91 Figure 4.5 Data processing for smart card data, souce: Tao et al (2014a)
92 Constructing flow matrices
The reconstructed travel trajectories of bus passengers of the five calendar events were classified into two groups, i.e., BRT trips and non-BRT trips. The ‘trips’ here refer to linked trips that consider transfers between smart card records, which can be identified based on the ‘Trip-ID’ entry in the smart card data, i.e., linked records were given consecutive Trip-IDs, e.g., 1, 2, 3. Based on this definition, as long as a part of a bus trip operated on the BRT busway, it was considered a BRT trip; otherwise, it was classified as a non-BRT trip.
This enabled the detection of spatial connections between the BRT busway and the remainder of the bus network in terms of travel demand (e.g., the trips feed into the busway from the rest of the bus network).

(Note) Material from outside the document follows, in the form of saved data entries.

/-! ## The configuration commands -/

/-- R170: `SET_PROFILE n`, whole. -/
def Obligations.SetProfileRule : Prop :=
  (∀ n : Byte, decode (n.setWidth 64 <<< 8 ||| 0x01#64) = .ok (.setProfile n)) ∧
  (∀ s : State, exec (.setProfile 1#8) s =
    .next { s with profile := .p1, pulseLen := 350#16, lastResult := .ok }) ∧
  (∀ s : State, exec (.setProfile 2#8) s =
    .next { s with profile := .p2, pulseLen := 650#16, lastResult := .ok }) ∧
  (∀ (n : Byte) (s : State), n ≠ 1#8 → n ≠ 2#8 →
    exec (.setProfile n) s = .next { s with lastResult := .badProfile }) ∧
  Profile.p1.code = 1#2 ∧ Profile.p2.code = 2#2

/-- R171: `SET_PULSE_LEN us`, whole; a later `SET_PROFILE` replaces it. -/
def Obligations.SetPulseLenRule : Prop :=
  (∀ us : Half, decode (us.setWidth 64 <<< 8 ||| 0x02#64) = .ok (.setPulseLen us)) ∧
  (∀ s : State, exec (.setPulseLen 0#16) s = .next { s with lastResult := .badPulseLen }) ∧
  (∀ (us : Half) (s : State), us ≠ 0#16 →
    exec (.setPulseLen us) s = .next { s with pulseLen := us, lastResult := .ok }) ∧
  (∀ (us : Half) (s u : State), exec (.setPulseLen us) s = .next u →
    (∃ t, exec (.setProfile 1#8) u = .next t ∧ t.pulseLen = 350#16) ∧
    (∃ t, exec (.setProfile 2#8) u = .next t ∧ t.pulseLen = 650#16))

/-- R172: `SET_REPEAT n`, whole; while `REPEAT` is 0 no command starts a transmission, and one that sends completes
at once with `OK`. -/
def Obligations.SetRepeatRule : Prop :=
  (∀ n : Half, decode (n.setWidth 64 <<< 8 ||| 0x03#64) = .ok (.setRepeat n)) ∧
  (∀ (n : Half) (s : State), exec (.setRepeat n) s = .next { s with repeatCnt := n, lastResult := .ok }) ∧
  (∀ (s : State) (i : Instr), s.repeatCnt = 0#16 → s.busy = false →
    ∃ t, exec i s = .next t ∧ t.busy = false ∧ t.levelsToCome = [] ∧
      (sentWord s.params i ≠ none → t.lastResult = .ok))

/-- R173: `ENABLE_TX line`, whole, under both answers of the collaborator. -/
def Obligations.EnableTxRule : Prop :=
  (∀ line : Byte, decode (line.setWidth 64 <<< 8 ||| 0x04#64) = .ok (.enableTx line)) ∧
  (∀ (line : Byte) (s : State), s.pins.openOk = true →
    exec (.enableTx line) s = .next { s with lineId := line, bound := true, lastResult := .ok }) ∧
  (∀ (line : Byte) (s : State), s.pins.openOk = false →
    exec (.enableTx line) s = .next { s with lineId := line, bound := false, lastResult := .lineFault }) ∧
  (∀ (line : Byte) (s t : State), s.accepts = true → s.pins.cmdData = line.setWidth 64 <<< 8 ||| 0x04#64 →
    step s = .next t →
    t.ports.lineSel = line ∧ t.ports.lineOe = s.pins.openOk ∧ (s.Inv → t.ports.lineOut = false))
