-- ==== Sys2Proof/Tests/Slice0.lean ====
section
/-! SUPPORT. Tests against the words and values of spec/ (30_encoding.md R84; 95_test_vectors.md, whose vector is
named at each test), and the witnesses: for every statement with hypotheses, a state and operands that meet them. -/

namespace Sys2Proof.Tests

open Sys2Proof Sys2Proof.Machine

/-! ## Helpers -/

/-- The state after the edge that accepts a word. -/
def after (w : CmdWord) (s : State) : Option State :=
  match step (offerWord w s) with
  | .next t => some t
  | .fault _ => none
  | .refused _ => none

/-- What an encode-only vector looks at: `STATUS` and `LAST_WORD`. -/
def latched (w : CmdWord) (s : State) : Option (BitVec 32 × CodeField) :=
  (after w s).map fun t => (t.status, t.lastWord)

/-- What a configuration vector looks at: `STATUS`, `PULSE_LEN`, `REPEAT`, `LINE_ID`. -/
def configured (w : CmdWord) (s : State) : Option (BitVec 32 × Half × Half × Byte) :=
  (after w s).map fun t => (t.status, t.pulseLen, t.repeatCnt, t.lineId)

/-- What a transmitting vector looks at: `STATUS`, `LAST_WORD`, `LINE_OUT`, `TX_TICKS`, and the next two
segments. -/
def sending (w : CmdWord) (s : State) : Option (BitVec 32 × CodeField × Bool × Nat × List Segment) :=
  (after w s).map fun t => (t.status, t.lastWord, t.lineOut, t.txTicks, t.txSegs.take 2)

/-- Reset with `DIP_ACCEPT_F = true`. -/
def permissive : State := { State.reset with params := { Params.default with dipAcceptF := true } }

/-- Bound to line 17 with one pass of 1-cycle units, profile 1: program 1 before its edge 3. -/
def ready : State := { State.reset with bound := true, lineId := 17#8, pulseLen := 1#16, repeatCnt := 1#16 }

/-! ## Well-formedness -/

/-- A DIP string of four characters is refused, for each command that has one. -/
theorem test_wf_refuses_a_short_dip :
    ([Instr.swonA [0x31#8, 0x30#8, 0x30#8, 0x30#8] 1#8, .swoffA [0x31#8, 0x30#8, 0x30#8, 0x30#8] 1#8,
      .swonD [0x31#8, 0x30#8, 0x30#8, 0x30#8] 1#8, .swoffD [0x31#8, 0x30#8, 0x30#8, 0x30#8] 1#8,
      .enconA [0x31#8, 0x30#8, 0x30#8, 0x30#8] 1#8, .encoffA [0x31#8, 0x30#8, 0x30#8, 0x30#8] 1#8,
      .enconD [0x31#8, 0x30#8, 0x30#8, 0x30#8] 1#8, .encoffD [0x31#8, 0x30#8, 0x30#8, 0x30#8] 1#8].any
        Instr.wf) = false := by decide

/-- So is one of six, and the empty one. -/
theorem test_wf_refuses_a_long_or_empty_dip :
    Instr.wf (.swonA (List.replicate 6 0x30#8) 1#8) = false ∧ Instr.wf (.enconD [] 1#8) = false ∧
    Instr.wf (.enconD (List.replicate 5 0x30#8) 0#8) = true := by decide

/-! ## Decoding: words from the spec -/

theorem test_decode_set_profile : decodeTableWord 16 0x0201 = some (.setProfile 2#8) := by decide
theorem test_decode_set_pulse_len : decodeTableWord 24 0x015E02 = some (.setPulseLen 350#16) := by decide
theorem test_decode_set_repeat : decodeTableWord 24 0x000A03 = some (.setRepeat 10#16) := by decide
/-- X16. -/
theorem test_decode_enable_tx : decodeTableWord 16 0x1104 = some (.enableTx 17#8) := by decide
theorem test_decode_disable_tx : decodeTableWord 8 0x05 = some .disableTx := by decide
theorem test_decode_send_tristate : decodeTableWord 32 0xAA8AA206 = some (.sendTristate 0xAA8AA2#24) := by decide

/-- R84: `SWON_A "10000", 1`; character 0 lowest. -/
theorem test_decode_swon_a : decodeTableWord 64 0x0001303030303111 =
    some (.swonA [0x31#8, 0x30#8, 0x30#8, 0x30#8, 0x30#8] 1#8) := by decide
theorem test_decode_swoff_a : decodeTableWord 64 0x0005303130313010 =
    some (.swoffA [0x30#8, 0x31#8, 0x30#8, 0x31#8, 0x30#8] 5#8) := by decide
/-- R84: `SWON_B 2, 3`; the group lower. -/
theorem test_decode_swon_b : decodeTableWord 24 0x030213 = some (.swonB 2#8 3#8) := by decide
theorem test_decode_swoff_b : decodeTableWord 24 0x030212 = some (.swoffB 2#8 3#8) := by decide
/-- Family, then group, then device, from the low end: `'a'`, 2, 1. -/
theorem test_decode_swon_c : decodeTableWord 32 0x01026115 = some (.swonC 0x61#8 2#8 1#8) := by decide
theorem test_decode_swoff_c : decodeTableWord 32 0x01026114 = some (.swoffC 0x61#8 2#8 1#8) := by decide
/-- Program 4. -/
theorem test_decode_swon_d : decodeTableWord 64 0x0011303030303117 =
    some (.swonD [0x31#8, 0x30#8, 0x30#8, 0x30#8, 0x30#8] 17#8) := by decide
theorem test_decode_swoff_d : decodeTableWord 64 0x0011303030303116 =
    some (.swoffD [0x31#8, 0x30#8, 0x30#8, 0x30#8, 0x30#8] 17#8) := by decide
/-- E10. -/
theorem test_decode_encon_a : decodeTableWord 64 0x0003303130313021 =
    some (.enconA [0x30#8, 0x31#8, 0x30#8, 0x31#8, 0x30#8] 3#8) := by decide
/-- S14. -/
theorem test_decode_encoff_a : decodeTableWord 64 0x0001303030303120 =
    some (.encoffA [0x31#8, 0x30#8, 0x30#8, 0x30#8, 0x30#8] 1#8) := by decide
/-- E4. -/
theorem test_decode_encon_b : decodeTableWord 24 0x040123 = some (.enconB 1#8 4#8) := by decide
theorem test_decode_encoff_b : decodeTableWord 24 0x030222 = some (.encoffB 2#8 3#8) := by decide
/-- E23, E24. -/
theorem test_decode_encon_c : decodeTableWord 32 0x02016125 = some (.enconC 0x61#8 1#8 2#8) := by decide
theorem test_decode_encoff_c : decodeTableWord 32 0x01026124 = some (.encoffC 0x61#8 2#8 1#8) := by decide
/-- E15, E16. -/
theorem test_decode_encon_d : decodeTableWord 64 0x0011303030303127 =
    some (.enconD [0x31#8, 0x30#8, 0x30#8, 0x30#8, 0x30#8] 17#8) := by decide
theorem test_decode_encoff_d : decodeTableWord 64 0x0011303030303126 =
    some (.encoffD [0x31#8, 0x30#8, 0x30#8, 0x30#8, 0x30#8] 17#8) := by decide

/-- X1 to X7: unassigned opcodes. -/
theorem test_decode_refuses_unassigned_opcodes :
    ([0x00#64, 0x07#64, 0x0F#64, 0x18#64, 0x28#64, 0x30#64, 0xFF#64].map fun w => decodeTableWord 64 w.toNat) =
      List.replicate 7 none := by decide

/-- X8 to X15: a reserved bit is 1. -/
theorem test_decode_refuses_reserved_bits :
    ([0x0000000000010201#64, 0x0000000000000105#64, 0x0000000001000103#64, 0x0101303030303121#64,
      0x0000000001030223#64, 0x0000000101016125#64, 0x0000000100000006#64, 0x8000000000000001#64].map
        fun w => decodeTableWord 64 w.toNat) = List.replicate 8 none := by decide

Following the identification of BRT and non-BRT trips, ten subsets of smart card data were attained (i.e., BRT, non-BRT trips for each of the five calendar events). Flow matrices that depicted the flow volumes between all the bus stops were then constructed for each of the ten subsets. Each of the flow matrices was further disaggregated into two directional series based on the ‘Direction’ entry of smart card data (i.e., inbound series reflecting flows moving towards the CBD, and outbound series reflecting flows moving away from the CBD).
To capture the temporal change of travel patterns, each series was segmented into four sub-matrices that were on continuous time periods of the day (i.e., morning, noon, evening and night). This rendered a total of 80 flow matrices (i.e., 16 matrices for each day).
Drawing on the flow matrices constructed comaps of stop-level behaviours and flow-comaps of passenger flow patterns were generated using GIS. The detailed results are presented and discussed in Chapter 6.